**WORK TO BE COMPLETED:**
Once the line holding "unfold State.bit; rw [rf_post" is found in the listing below, write it out and each later line exactly, up to and including the one holding "theorem bit_fault (f".

**INFORMATION:**
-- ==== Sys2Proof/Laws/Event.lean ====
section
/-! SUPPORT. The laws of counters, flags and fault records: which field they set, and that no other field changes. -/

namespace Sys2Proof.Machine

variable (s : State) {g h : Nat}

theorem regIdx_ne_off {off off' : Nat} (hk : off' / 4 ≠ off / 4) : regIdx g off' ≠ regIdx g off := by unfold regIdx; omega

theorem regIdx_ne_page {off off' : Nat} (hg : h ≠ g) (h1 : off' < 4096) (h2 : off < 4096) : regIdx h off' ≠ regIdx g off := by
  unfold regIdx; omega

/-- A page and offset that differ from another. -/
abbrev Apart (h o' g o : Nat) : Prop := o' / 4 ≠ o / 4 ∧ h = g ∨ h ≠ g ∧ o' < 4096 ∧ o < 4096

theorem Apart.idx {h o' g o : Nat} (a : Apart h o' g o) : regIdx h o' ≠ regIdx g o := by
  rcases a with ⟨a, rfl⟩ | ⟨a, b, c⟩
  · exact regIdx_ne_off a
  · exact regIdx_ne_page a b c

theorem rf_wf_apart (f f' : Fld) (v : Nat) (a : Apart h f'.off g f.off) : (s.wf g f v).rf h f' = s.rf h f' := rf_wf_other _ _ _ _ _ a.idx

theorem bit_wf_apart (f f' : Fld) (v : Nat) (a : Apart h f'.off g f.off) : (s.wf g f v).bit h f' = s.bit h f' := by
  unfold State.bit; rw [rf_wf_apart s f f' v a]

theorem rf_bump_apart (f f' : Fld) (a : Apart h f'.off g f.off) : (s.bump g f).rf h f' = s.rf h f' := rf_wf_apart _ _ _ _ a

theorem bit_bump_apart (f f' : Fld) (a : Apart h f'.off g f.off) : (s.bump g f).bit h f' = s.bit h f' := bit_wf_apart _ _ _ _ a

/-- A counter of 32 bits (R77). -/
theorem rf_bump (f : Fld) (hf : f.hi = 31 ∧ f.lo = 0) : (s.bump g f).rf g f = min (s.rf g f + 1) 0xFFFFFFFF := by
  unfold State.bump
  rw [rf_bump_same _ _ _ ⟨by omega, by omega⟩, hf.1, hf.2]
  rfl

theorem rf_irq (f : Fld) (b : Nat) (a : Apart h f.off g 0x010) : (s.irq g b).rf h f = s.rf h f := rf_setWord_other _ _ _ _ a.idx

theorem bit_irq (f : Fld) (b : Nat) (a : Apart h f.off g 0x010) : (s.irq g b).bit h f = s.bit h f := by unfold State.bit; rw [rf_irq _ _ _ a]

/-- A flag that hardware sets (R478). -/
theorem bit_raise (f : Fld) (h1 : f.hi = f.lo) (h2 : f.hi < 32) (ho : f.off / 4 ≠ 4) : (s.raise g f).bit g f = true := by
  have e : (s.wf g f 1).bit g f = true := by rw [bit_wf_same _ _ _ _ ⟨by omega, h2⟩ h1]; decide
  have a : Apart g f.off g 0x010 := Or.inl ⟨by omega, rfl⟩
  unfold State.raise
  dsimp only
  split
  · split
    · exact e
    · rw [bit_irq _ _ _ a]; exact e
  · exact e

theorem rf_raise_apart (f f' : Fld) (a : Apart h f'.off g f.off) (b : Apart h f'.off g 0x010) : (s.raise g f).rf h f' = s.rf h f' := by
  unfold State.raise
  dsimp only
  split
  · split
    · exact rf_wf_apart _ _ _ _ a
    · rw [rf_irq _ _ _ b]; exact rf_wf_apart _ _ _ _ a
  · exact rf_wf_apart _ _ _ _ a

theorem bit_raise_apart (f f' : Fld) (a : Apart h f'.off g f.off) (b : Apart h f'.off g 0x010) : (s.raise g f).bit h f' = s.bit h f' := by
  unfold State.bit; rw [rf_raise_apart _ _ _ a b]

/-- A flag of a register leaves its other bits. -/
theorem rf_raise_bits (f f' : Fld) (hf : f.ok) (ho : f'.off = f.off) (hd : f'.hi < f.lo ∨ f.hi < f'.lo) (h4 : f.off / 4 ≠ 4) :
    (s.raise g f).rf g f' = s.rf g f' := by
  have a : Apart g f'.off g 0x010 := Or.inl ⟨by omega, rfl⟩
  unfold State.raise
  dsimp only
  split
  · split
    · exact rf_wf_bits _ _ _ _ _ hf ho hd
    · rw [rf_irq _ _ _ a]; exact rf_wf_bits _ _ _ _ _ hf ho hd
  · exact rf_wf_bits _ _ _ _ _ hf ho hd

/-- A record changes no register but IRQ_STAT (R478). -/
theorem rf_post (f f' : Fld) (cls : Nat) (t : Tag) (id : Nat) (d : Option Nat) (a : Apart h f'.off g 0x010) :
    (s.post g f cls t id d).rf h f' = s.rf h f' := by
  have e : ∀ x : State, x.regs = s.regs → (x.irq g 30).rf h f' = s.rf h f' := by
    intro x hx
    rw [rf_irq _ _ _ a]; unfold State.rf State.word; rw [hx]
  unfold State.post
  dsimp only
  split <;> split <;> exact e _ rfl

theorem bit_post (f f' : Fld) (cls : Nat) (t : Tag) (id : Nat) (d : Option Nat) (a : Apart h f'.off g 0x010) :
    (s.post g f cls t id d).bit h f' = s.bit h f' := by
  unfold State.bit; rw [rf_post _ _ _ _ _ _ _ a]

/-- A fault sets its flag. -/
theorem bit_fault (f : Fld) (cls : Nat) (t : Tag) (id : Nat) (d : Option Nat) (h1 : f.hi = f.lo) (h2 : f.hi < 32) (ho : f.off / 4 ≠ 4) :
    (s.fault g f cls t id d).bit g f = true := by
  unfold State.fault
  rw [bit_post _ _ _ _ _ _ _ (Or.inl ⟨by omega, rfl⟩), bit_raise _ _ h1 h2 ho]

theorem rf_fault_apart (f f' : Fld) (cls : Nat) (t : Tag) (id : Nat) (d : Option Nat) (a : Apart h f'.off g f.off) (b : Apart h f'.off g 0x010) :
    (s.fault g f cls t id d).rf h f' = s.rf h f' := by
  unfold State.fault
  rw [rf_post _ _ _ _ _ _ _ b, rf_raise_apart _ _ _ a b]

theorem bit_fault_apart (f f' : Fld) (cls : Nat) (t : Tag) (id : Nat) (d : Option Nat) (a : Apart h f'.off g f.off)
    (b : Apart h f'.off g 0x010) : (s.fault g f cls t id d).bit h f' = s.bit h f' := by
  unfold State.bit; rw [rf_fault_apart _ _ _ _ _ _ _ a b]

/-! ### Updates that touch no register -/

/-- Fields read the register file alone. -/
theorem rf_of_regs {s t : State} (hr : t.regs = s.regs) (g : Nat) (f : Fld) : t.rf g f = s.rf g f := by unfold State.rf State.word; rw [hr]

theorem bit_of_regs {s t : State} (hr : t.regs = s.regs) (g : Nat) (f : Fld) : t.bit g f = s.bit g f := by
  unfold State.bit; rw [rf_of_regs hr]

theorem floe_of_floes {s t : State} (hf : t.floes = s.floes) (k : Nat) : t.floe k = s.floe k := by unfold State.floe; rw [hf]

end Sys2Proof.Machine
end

**ANSWER TO THE EXERCISE:**
  unfold State.bit; rw [rf_post _ _ _ _ _ _ _ a]

/-- A fault sets its flag. -/
theorem bit_fault (f : Fld) (cls : Nat) (t : Tag) (id : Nat) (d : Option Nat) (h1 : f.hi = f.lo) (h2 : f.hi < 32) (ho : f.off / 4 ≠ 4) :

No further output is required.